Have young people never had it so bad?

student protestors

Rising wages and low house prices helped the baby boom generation to prosper. Today's young face high unemployment, expensive education, and a lifetime of renting. Have they never had it so bad?

Let's take a typical 24-year-old everyperson. This person lives in Nottingham.

There's a one-bedroom flat they want but it costs £120,000. You need a salary of more than £25,000 to get a mortgage for that.

But this everyperson has no salary. They're one of the 18.5% of people aged 18-24 in the UK who are out of work. Our 24-year-old has a degree and a £25,000 debt to pay off from university.

The everyperson has moved back in with their parents, part of the "boomerang adultescents".

A job is the most pressing requirement but many of those are now going to older workers. The over-50s accounted for 93% of the job increases over the last decade, according to analysis by investment bank Citi.

And there's the growing number who put off retiring. Working people of pension age have nearly doubled over the last two decades, reaching 1.4 million in 2011, according to the Office for National Statistics.

In 1957 Harold Macmillan declared: "Most of our people have never had it so good."

Today no politician would utter those words.

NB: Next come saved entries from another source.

/-! ## Commands of the changeover controller -/

/-- The phases at a gate end, by the phase before it (R87, R89, R92 to R96). A confirmed class equal to no demanded system
leads from CONFIRMING to MISMATCH also where the demanded system is unknown (entry 39, the model's choice). A gate of OVER
takes the level to 0: the request is OPEN, each pantograph in RISING or CONTACT falls fast with PROTECT, one in FALLING
normal falls fast from then on with the outcome it had (R17, R19, R145), and a bidder is returned with PROTECT (R73). A
class that leads to MISMATCH returns it with WITHHELD, taken before WRONG_SYSTEM (R72, entry 18, the model's choice), and
so does a dead line that leads to PREPARING; one that has crept is lowered (R6, entry 37). For the phases the premises are
the order of the blocks that every step keeps (R101, R103, R142, R143), and rule out what would move the phase beside the
gate: an acknowledged cause that clears at it, a bid on a dead line, and a lowering that ends at once. -/
def Obligations.PhasesAtAGateEnd : Prop :=
  (∀ (s w : State) (r : LineClass), s.held = false → s.settled → s.sense.position = 480 → s.raisedOffRest → s.coursesOk →
    s.changeoverOk → s.attentionOk → s.detectedRight → (∀ p, (s.drive p).state.inBid = false) →
    CauseSet.has s.att.pending .wrongSystem = false → CauseSet.has s.att.pending .overvoltage = false →
    w = s.withSense s.sense.gateEnd → r = classify s.sense.crossings (s.sense.sum / 480) →
    ∃ u, exec .gateEnd s = .next u ∧ u.sense = w.sense ∧
      (u.settled →
        (s.chg.phase = .unset ∨ s.chg.phase = .clear → u.chg.phase = w.exitTo s.chg.phase) ∧
        (s.chg.phase = .steady → r = .dead → w.sense.confirmed = .dead → s.anyContact = true →
          u.chg.phase = .confirming ∧ u.chg.close = false ∧ ∀ p, (u.drive p).state = (s.drive p).state) ∧
        (s.chg.phase = .steady → w.sense.confirmed = .dead → s.anyContact = false →
          u.chg.close = false ∧ (s.notYetSafe → u.chg.phase = .preparing) ∧
          (¬s.notYetSafe → u.chg.phase = w.exitTo .clear)) ∧
        (s.chg.phase = .steady → w.sense.confirmed.isSystem s.view.heldValues.system = true → s.chg.close = true →
          u.chg.phase = .steady) ∧
        ((s.chg.phase = .steady ∨ s.chg.phase = .confirming) → w.sense.confirmed.live = true →
          w.sense.confirmed.isSystem s.view.heldValues.system = false →
          u.chg.phase = .mismatch ∧ u.chg.close = false ∧ CauseSet.has u.att.latched .wrongSystem = true ∧
          ∀ p, (s.drive p).fitted = true → (s.drive p).state.up = true → (u.drive p).state.falling = true ∧
            ((u.drive p).outcome = .lowered ∨ (u.drive p).outcome = .protect)) ∧
        (s.chg.phase = .ready → u.chg.phase = if r = .dead then .ready else .confirming) ∧
        (s.chg.phase = .confirming → w.sense.confirmed.isSystem s.view.heldValues.system = true →
          u.chg.phase = .steady ∧ (u.chg.close = true ↔ 2 ≤ u.att.level ∧ s.view.demand = .raise)) ∧
        (s.chg.phase = .confirming → w.sense.confirmed = .dead →
          u.chg.phase = .confirming ∧
          (r = .dead → u.chg.lineDead = (s.anyContact && decide (9 ≤ w.sense.deadRun)) ∧
            (u.chg.lineDead = true → CauseSet.has u.att.latched .lineDead = true) ∧
            (u.chg.lineDead = false → s.chg.lineDead = true → CauseSet.has u.att.latched .lineDead = false))) ∧
        (r ≠ .dead → u.chg.lineDead = false ∧
          (s.chg.lineDead = true → CauseSet.has u.att.latched .lineDead = false)) ∧
        (s.chg.phase = .preparing ∨ s.chg.phase = .selecting ∨ s.chg.phase = .mismatch →
          u.chg.phase = s.chg.phase))) ∧
  (∀ s : State, s.held = false → s.settled → s.sense.position = 480 → s.attentionOk → s.detectedRight →
    0 < s.att.level → classify s.sense.crossings (s.sense.sum / 480) = .over →
    ∃ u, exec .gateEnd s = .next u ∧ u.att.level = 0 ∧ u.chg.close = false ∧
      ∀ p, (s.drive p).fitted = true → s.fallsFast p u) ∧
  (∀ (s w : State) (r : LineClass) (p : Panto), s.held = false → s.settled → s.sense.position = 480 → s.engagedServed →
    s.attentionOk → s.detectedRight → s.adm.bidder = some p → (s.drive p).state.inBid = true →
    w = s.withSense s.sense.gateEnd → r = classify s.sense.crossings (s.sense.sum / 480) →
    (r = .over → ∃ u, exec .gateEnd s = .next u ∧ s.bidReturned p .protect u) ∧
    (r.live = true → r ≠ .over → w.sense.confirmed = r → r.isSystem s.view.heldValues.system = false →
      s.chg.phase = .steady ∨ s.chg.phase = .confirming → ∃ u, exec .gateEnd s = .next u ∧ s.bidReturned p .withheld u) ∧
    (r = .dead → w.sense.confirmed = .dead → s.chg.phase = .steady → s.anyContact = false →
      ∃ u, exec .gateEnd s = .next u ∧ s.bidReturned p .withheld u)) ∧
  ∀ (s w : State), s.held = false → s.settled → s.sense.position = 480 → s.changeoverOk → s.attentionOk →
    s.detectedRight → s.chg.phase = .mismatch → CauseSet.has s.att.latched .wrongSystem = true →
    CauseSet.has s.att.pending .wrongSystem = true → w = s.withSense s.sense.gateEnd →
    s.sense.confirmed ≠ .dead → w.sense.confirmed = .dead →
    ∃ u, exec .gateEnd s = .next u ∧
      (u.settled → u.chg.phase = w.exitTo .clear ∧ CauseSet.has u.att.latched .wrongSystem = false)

Yet there's a growing belief that the generation of baby boomers born in the two decades before 1965 were lucky to live when they did. Houses were easier to come by when young and rocketed in value. Pensions were generous. Unemployment was mostly low. Now, aged between 50 and 70, they have had it pretty good.

The question for today's young might be, have they ever had it so bad?

Baby boomers: From cradle to retirement home
10 babies on a bed Boom time: A sharp increase in births after World War II created the baby boomer generation, born into an era of unprecedented peace and prosperity.
Baby sitting on a Rolls Royce Roll with it: Babies born between 1948 and 1964 entered an age of such stability that they have subsequently been described by some as self indulgent.
60s teenagers in a record shop As teenagers in the 60s, baby boomers could look forward to jobs for life and plenty of disposable income. Did this foster an early sense of entitlement?
A 1980s couple pose in front of house and car The 80s saw the last of the baby boomers grow up and go to work. It was the era of Wall Street, the "big bang" in the City and rocketing house prices.
Tony Blair and Bill Clinton Tony Blair and Bill Clinton: Archetypal baby boomers who grew up to rule their respective nations in the 1990s and 2000s.
Fiftysomethings drinking champagne Many baby boomers now enjoy a lifestyle that the younger generation can only dream of. They are also working longer and, some say, blocking jobs.

There have been eras indisputably worse. A whole generation went to war in 1914 and 1939. There was the hunger and unemployment of the Great Depression. And child labour in Victorian times.

But take 1963, the year that marked the end of national service and the rise of the Beatles, and you have an interesting cut-off point for comparison. Is 2013 the hardest time for young people in the last 50 years?

Today, for the first time, a person in their 80s has higher living standards than someone working in their 20s, the Financial Times reported in October 2012.

Rally in November 2012 against sharp rises in university tuition fees, funding cuts and high youth unemployment Protest against rising fees and youth unemployment

A student who started university in 2011 will graduate with average debts of £26,000 and bleak career prospects.

And even the lucky ones who get good jobs face a lifetime of renting, unless the "Bank of Mum and Dad" is willing and liquid enough to help out.

Baby boomers born in the 1940s to mid 60s bought their first home when prices were low and watched property prices shoot up as house-building slowed while the population rose. There was relatively low unemployment up to the 1980s and again in the 1990s and 2000s.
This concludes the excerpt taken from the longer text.